The rating agency has published its credit loss assumptions for UK lenders and says, in a worst-case scenario, the banks may lose 8 per cent of their loan book, or £150bn. It says if the economy continues as currently predicted lenders will still suffer credit losses of 4.5 per cent of all loans, or £86bn by the end of 2011.

S&P predicts that 1.5 per cent of losses will come from the UK residential mortgage market. It estimates that during he last downturn in the early nineties, lenders made losses of 1 per cent.

It says some of these losses will come as a result of rising unemployment figures, which it says could reach as much as 9.5 per cent by 2010. It says: “We forecast a major acceleration in possessions, to a level considerably higher than in the last recession.”
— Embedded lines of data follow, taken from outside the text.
theorem length_burstFrames (primed bind failsafe : Bool) (secs : Nat) (s : State) :
    50 * (burstFrames primed bind failsafe secs s).length =
      (if primed then 500 else 0) + (if bind then 1000 * secs else 0) + (if failsafe then 500 else 0) := by
  have hburst (b : Bool) (n : Nat) (f : Frame) :
      50 * (if b then List.replicate n f else []).length = if b then 50 * n else 0 := by
    cases b <;> simp
  rw [burstFrames, List.length_append, List.length_append, Nat.mul_add, Nat.mul_add, hburst, hburst, hburst,
    ← Nat.mul_assoc]

/-- The slot that ends PRIMING, by what the session has enabled. -/
theorem runsInto_slotPriming {s : State} {secs : Nat} (hten : 10 ≤ s.cnt.toNat) (hmax : secs ≤ 65535)
    (hlimit : s.bindLimit.toNat = 1000 * secs) :
    RunsInto s.tx s.slotPriming (burstFrames false s.bindEn (s.bindEn || s.fsEn) secs s) := by
  cases hen : s.bindEn with
  | true =>
    rcases Nat.eq_zero_or_pos secs with rfl | hpos
    · rw [slotPriming_through_bind hten hen (BitVec.eq_of_toNat_eq hlimit)]
      exact runsInto_failsafe rfl rfl rfl rfl
    · rw [slotPriming_to_bind hten hen (by omega)]
      exact runsInto_bind hpos hmax rfl rfl rfl hlimit rfl
  | false =>
    cases hfs : s.fsEn with
    | true =>
      rw [slotPriming_to_failsafe hten hen hfs]
      exact runsInto_failsafe rfl rfl rfl rfl
    | false =>
      rw [slotPriming_to_streaming hten hen hfs]
      exact runsInto_enterStreaming s

theorem runsInto_priming {before : List Frame} {s : State} {secs : Nat} (hq : s.seq = .priming) (hcnt : s.cnt = 1)
    (ht : s.slotT = gapMs) (hmax : secs ≤ 65535) (hlimit : s.bindLimit.toNat = 1000 * secs)
    (htx : s.tx = before ++ [buildPriming]) :
    RunsInto before s (burstFrames true s.bindEn (s.bindEn || s.fsEn) secs s) := by
  rw [burstFrames_primed]
  refine runsInto_counted (.inl rfl) hq hcnt ht htx fun t hsame hseq hten => ?_
  rw [slot_of_priming hseq, ← hsame.bindEn, ← hsame.fsEn, ← burstFrames_of_sameSession hsame]
  exact runsInto_slotPriming hten hmax (hsame.bindLimit ▸ hlimit)

/-- The session that an accepted START begins. -/
theorem runsInto_beginSession (s : State) (flags : BitVec 8) (secs : BitVec 16) :
    RunsInto s.tx (s.loadSession flags secs).beginSession.done
      (burstFrames (s.par.primeAlways || flags.getLsbD 0) (flags.getLsbD 0) (flags.getLsbD 0 || flags.getLsbD 1)
        secs.toNat s) := by
  have hmax : secs.toNat ≤ 65535 := Nat.le_of_lt_succ secs.isLt
  by_cases hprime : s.par.primeAlways = true ∨ flags.getLsbD 0 = true
  · rw [beginSession_of_priming secs hprime, (Bool.or_eq_true _ _).mpr hprime]
    exact runsInto_priming rfl rfl rfl hmax (bindLimitOf_toNat secs) rfl
  obtain ⟨halways, hbind⟩ := not_or.mp hprime
  rw [eq_false_of_ne_true halways, eq_false_of_ne_true hbind]
  cases hfs : flags.getLsbD 1 with
  | true =>
    rw [beginSession_of_failsafe secs hprime hfs]
    exact runsInto_failsafe rfl rfl rfl rfl
  | false =>
    rw [beginSession_of_streaming secs hprime hfs]
    have hstream : EntersStreaming (s.loadSession flags secs) s.tx (s.loadSession flags secs).enterStreaming.done :=
      { entersStreaming_enterStreaming (s.loadSession flags secs) with }
    exact hstream.runsInto_nil { (s.loadSession flags secs).enterStreaming_keeps with }

/-- Settles O44: `runsInto_beginSession`, with the registers of the session those of the state before START. -/
theorem sessionScheduleOfFrames : Obligations.SessionScheduleOfFrames := by
  intro s u flags secs hw hq hp hexec bind primed failsafe bursts streamingAt
  cases hexec.symm.trans (exec_start_accepted secs hw hq hp)
  have hruns : RunsInto s.tx (s.loadSession flags secs).beginSession.done bursts := runsInto_beginSession s flags secs
  have hlen : streamingAt = 50 * bursts.length := (length_burstFrames primed bind failsafe secs.toNat s).symm
  have hsame : SameSession (s.loadSession flags secs) (s.loadSession flags secs).beginSession.done :=
    { beginSession_keeps (s.loadSession flags secs) with }
  obtain ⟨hseq, hcnt, hslot, htx⟩ := hruns.entry.of_sameSession hsame
  rw [hlen]
  exact ⟨hruns.burst, hseq, hcnt, hslot, htx⟩

end Sys2Proof.Proofs

/-! The deadline of the loop (43_sequencer, R192). -/

namespace Sys2Proof.Proofs

open Sys2Proof Sys2Proof.Machine

/-- From `s` to `t`, which streams with the loop on, `k` TICKs have been taken and the control frames `sent` have left;
without a frame the slot timer has counted the TICKs. -/
structure StreamsOn (s t : State) (sent : List Frame) (k : Nat) : Prop where
  seq : t.seq = .streaming
  loop : t.loop = true
  proto : t.proto = s.proto
  tx : t.tx = s.tx ++ sent
  control : ∀ f ∈ sent, ∃ v, f = buildControl s.proto v
  timer : sent = [] → t.slotT.toNat + k = s.slotT.toNat

theorem StreamsOn.refl {s : State} (hq : s.seq = .streaming) (hloop : s.loop = true) : StreamsOn s s [] 0 :=
  ⟨hq, hloop, rfl, (List.append_nil _).symm, nofun, fun _ => rfl⟩

theorem StreamsOn.trans {s t u : State} {sent sent' : List Frame} {k k' : Nat} (h : StreamsOn s t sent k)
    (h' : StreamsOn t u sent' k') : StreamsOn s u (sent ++ sent') (k' + k) where
  seq := h'.seq
  loop := h'.loop
  proto := h'.proto.trans h.proto
  tx := by rw [h'.tx, h.tx, List.append_assoc]
  control := by
    intro f hf
    rcases List.mem_append.mp hf with hf | hf
    · exact h.control f hf
    · exact h.proto ▸ h'.control f hf
  timer := by
    intro hnil
    obtain ⟨hs, ht⟩ := List.append_eq_nil_iff.mp hnil
    rw [← h.timer hs, ← h'.timer ht, Nat.add_assoc]

/-- A control frame of the present registers. -/
theorem StreamsOn.of_frame {s t : State} (k : Nat) (hq : t.seq = .streaming) (hloop : t.loop = true)
    (hproto : t.proto = s.proto) (htx : t.tx = s.tx ++ [buildControl s.proto s.ch]) :
    StreamsOn s t [buildControl s.proto s.ch] k :=
  ⟨hq, hloop, hproto, htx, fun _ hf => ⟨s.ch, List.mem_singleton.mp hf⟩, nofun⟩

section

variable {s t : State} (hq : s.seq = .streaming) (hloop : s.loop = true)
include hq hloop

theorem streamsOn_tick (h0 : s.slotT ≠ 0) : ∃ sent, StreamsOn s s.tick sent 1 := by
  by_cases h1 : s.slotT = 1
  · rw [tick_of_streaming_loop h1 hq hloop]
    exact ⟨_, .of_frame 1 hq hloop rfl rfl⟩
  · rw [State.tick_counts h0 h1]
    exact ⟨[], hq, hloop, rfl, (List.append_nil _).symm, nofun, fun _ => (slotT_sub_one h0 h1).2⟩

theorem streamsOn_command {w : CmdWord} {i : Instr} (hd : decodeCommand w = .ok i)
    (hkeep : (Event.cmd w).keepsLoop = true) (h : CommandEffect s i t) : ∃ sent, StreamsOn s t sent 0 := by
  cases h with
  | responds | setch => exact ⟨[], hq, hloop, rfl, (List.append_nil _).symm, nofun, fun _ => rfl⟩
  | send => exact ⟨_, .of_frame 0 hq hloop rfl rfl⟩
  | selp hidle | start hidle => simp [hq] at hidle
  | loopon hne | loopoff hne => exact absurd hq hne
  | looponEmits _ hoff => simp [hloop] at hoff
  | loopoffStops | stop => simp [Event.keepsLoop, hd] at hkeep

theorem streamsOn_effect {e : Event} (h0 : s.slotT ≠ 0) (hkeep : e.keepsLoop = true) (h : StepEffect s e t) :
    ∃ sent, StreamsOn s t sent ([e].count .tick) := by
  cases h with
  | rst | txerr => cases hkeep
  | tick => exact streamsOn_tick hq hloop h0
  | illegal => exact ⟨[], hq, hloop, rfl, (List.append_nil _).symm, nofun, fun _ => rfl⟩
  | command hd h => exact streamsOn_command hq hloop hd hkeep h

end

/-- In STREAMING with the loop on the slot timer runs. -/
theorem slotT_ne_zero_of_loop {s : State} (h : Inv s) (hq : s.seq = .streaming) (hloop : s.loop = true) :
    s.slotT ≠ 0 :=
  h.timerRuns.mpr (.inr ⟨hq, hloop⟩)

theorem streamsOn_run {n : Nat} {s t : State} (h : Inv s) (hq : s.seq = .streaming) (hloop : s.loop = true)
    (hkeep : ∀ e ∈ s.inq.take n, e.keepsLoop = true) (hrun : Host.Core.run Sys2Proof.core n s = .next t) :
    ∃ sent, StreamsOn s t sent ((s.inq.take n).count .tick) := by
  induction n generalizing s with
  | zero =>
    rw [run_zero hrun]
    exact ⟨[], .refl hq hloop⟩
  | succ n ih =>
    obtain ⟨u, hstep, hrun⟩ := run_succ hrun
    match hinq : s.inq with
    | [] =>
      cases hstep.symm.trans (step_of_none hinq)
      simpa [hinq] using ih h hq hloop (by simp [hinq]) hrun
    | e :: rest =>
      rw [hinq, List.take_succ_cons] at hkeep
      obtain ⟨he, hrest⟩ := List.forall_mem_cons.mp hkeep
      have h0 := slotT_ne_zero_of_loop h hq hloop
      obtain ⟨sent, hone⟩ := streamsOn_effect (s := { s with inq := rest }) hq hloop h0 he
        (stepEffect_of_event hinq hstep)
      have hone : StreamsOn s u sent ([e].count .tick) := { hone with }
      obtain ⟨hu, -⟩ := outputsOfOneEvent s u e rest hinq hstep
      obtain ⟨sent', hmore⟩ := ih (stepKeepsTheInvariant s u h hstep) hone.seq hone.loop (hu ▸ hrest) hrun
      rw [hu] at hmore
      rw [List.take_succ_cons, ← List.singleton_append, List.count_append, Nat.add_comm]
      exact ⟨_, hone.trans hmore⟩

/-- Settles O46: had no frame left, the slot timer would have counted a whole period and still run. -/
theorem loopKeepsTheDeadline : Obligations.LoopKeepsTheDeadline := by
  intro n s t h hq hloop hkeep hrun
  obtain ⟨sent, hstream⟩ := streamsOn_run h hq hloop hkeep hrun
  obtain ⟨-, -, -, hperiod⟩ := h.legal
  refine ⟨hstream.seq, hstream.loop, hperiod, ⟨sent, hstream.tx, hstream.control⟩, fun hcount => ?_⟩
  have hsent : sent ≠ [] := by
    intro hnil
    have htimer := hstream.timer hnil
    have hmax := h.timerLoop hq
    have hruns := slotT_ne_zero_of_loop (run_keeps_inv h hrun) hstream.seq hstream.loop
    exact hruns (BitVec.eq_of_toNat_eq (show t.slotT.toNat = 0 by omega))
  rw [hstream.tx, List.length_append]
  exact Nat.lt_add_of_pos_right (List.length_pos_iff.mpr hsent)

end Sys2Proof.Proofs
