-- ==== Sys2Proof/Machine/Codec.lean ====
section
/-! DEFINITION. The Command Codec family run as operations of their own (spec/40_codec.md): pure functions that write
no register; their result is recorded in `codecOut` (log 10). -/

namespace Sys2Proof.Machine

/-- ENCODE (R80). A channel outside 0..7 "never reaches ENCODE; it is refused before it". -/
def execEncode (ch : Nat) (s : State) : Result :=
  match channelOf ch with
  | none => .refused (.invalidChannel ch)
  | some c => .next { s with codecOut := some (.command (commandWord s.cfg c)) }

/-- DECODE (R83) of a reply frame (30_encoding R67): `r1` and `r2[7:4]` are ignored (R84). -/
def execDecode (_r1 r2 r3 : Byte) (s : State) : Result :=
  .next { s with codecOut := some (.sample (sampleOf (lowNibble r2) r3)) }

end Sys2Proof.Machine
end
The report also estimates the cost of repossession faced by lenders – it says a forced sale discount of 15 per cent on top of an already depressed housing market, along with possession and court costs and 18 months of capitalised arrears means a property possessed in 2009 could make a lender a loss of around 30 per cent. S&P says tenant-occupied buy-to-let repossessions will lose a further 10 per cent due to additional costs and speed of the process.

The ratings agency paints an even bleaker picture for commercial property losses – it says there could be a loss rate of as much as 15 per cent on commercial loans. It notes that HBOS will be one of the most severely affected by commercial losses.

It says: “We consider that the UK is currently in the midst of its worst recession for at least a generation. As such, we expect the recession to have a severe affect on loan impairments – as can already be seen, we think, at the worst-affected institutions.”